Q: Could you please specifically tell me what characteristics you added to the Doctari rifle by Kilimanjaro Rifles? I have read the website information and I do not understand what is new or improved. I also do not understand why it costs $14,000. That is the price of a new double rifle! I am aware that you know a great deal about rifles, and I am curious to know what specific modifications would be made to make this “the perfect rifle” for you.  


A: I agree, $14,000 may seem a lot for a bolt-action rifle, but please let me explain why this is so.

First off, the heart of the new Doctari rifle is a Granite Mountain Arms magnum Mauser '98 action--one of the best there is, and those actions alone run about $3,500 apiece.

Then there is the stock, and this is what sets Kilimanjaro rifles apart. They use a patented process called “stealth lamination.” Really fancy walnut, with lots of figure, looks lovely but in reality it is not as strong as straight-grained plain-Jane wood, especially in the grip area. The Doctari rifle will only be available in heavy recoiling calibers and it is my experience that if the stock on such a rifle is going to break, it will break in the pistol grip area. So to get around this problem, Kilimanjaro takes fancy AAA grade stock blanks and carefully cuts them into three slices. They then shuffle the pieces around and glue them back together under 50,000 pounds of pressure with a special glue which penetrates deeply into the wood. This de-stresses the wood and the end result is a really good-looking blank that is probably the strongest wood rifle stock anywhere. You have to look really hard to see the lamination. Most who inspect the rifles do not even see it until it is pointed out to them. As I'm sure you can imagine, this is not an easy or cheap process.  

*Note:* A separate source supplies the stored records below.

-- ==== Sys2Proof/Machine/Step.lean ====
section
/-! DEFINITION. step: the next turn of the agenda, else a task or another agent goes on in turn. And withFetchWord, which
places one instruction where the next step fetches. -/

namespace Sys2Proof.Machine

/-- The turn of a core: it issues one instruction, or nothing. -/
def State.turnOf (s : State) (cid : Nat) : Result := ((s.focus cid).issueHere.getD (.next s)).passed

/-- Without a turn of the agenda: at even times another agent goes first, at odd times a core. -/
def State.freeRun (s : State) : Result :=
  let issue (s : State) : Option Result := s.nextIssuer.map s.turnOf
  let other (s : State) : Option Result := s.background.map fun t => .next (t.passed 1)
  (if s.now % 2 = 0 then (other s).orElse fun _ => issue s else (issue s).orElse fun _ => other s).getD
    (.next (s.passed 1))

/-- A turn of the agenda: one that names a part the X40 does not have, or an instruction of a task, changes nothing. -/
def State.turn (s : State) (t : Turn) : Result :=
  match t with
  | .pass n => .next (s.passed n)
  | .event i => if i.isStep && Turn.wf t then Result.passed (exec i s) else .next (s.passed 1)
  | .issue cid => if Turn.wf t then s.turnOf cid else .next (s.passed 1)
  | .act a => .next ((if Turn.wf t then s.act a else s).passed 1)

/-- The step (log entries 1, 2, DESIGN CHOICE): every step lets at least one cc pass. -/
def step (s : State) : Host.Outcome State Fault Refusal :=
  match s.agenda with
  | t :: rest => ({ s with agenda := rest } : State).turn t
  | [] => s.freeRun

/-- The machine with one instruction placed where the next step fetches (log entry 3, DESIGN CHOICE). -/
def State.withFetchWord (s : State) (nbits w : Nat) : State := s.placed nbits w

end Sys2Proof.Machine
end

Only top-quality barrels are used, and then come the sights. The foresight is a copy of that on my personal .505 Gibbs and it is ingenious—well, I think so. It has a permanent hood or protector that flips rearward to expose a red fiber-optic foresight tube, which shines like a laser light on dark-skinned animals like elephant or buffalo. These tubes are quite fragile so the hood, when folded forward, protects it well, and what sets this foresight apart from others is that you can still shoot through it when it is closed or folded forward in an emergency situation. There is a slot milled into the top of the hood to let light in so the fiber optic tube still shines when its protector hood is closed. When you want to take a deliberate shot, it is a simple matter to then fold the protector hood rearward to expose only the fiber-optic foresight bead. I have been looking at and evaluating big-bore rifles for two decades and this is by far the best foresight configuration for such a rifle that I have ever seen.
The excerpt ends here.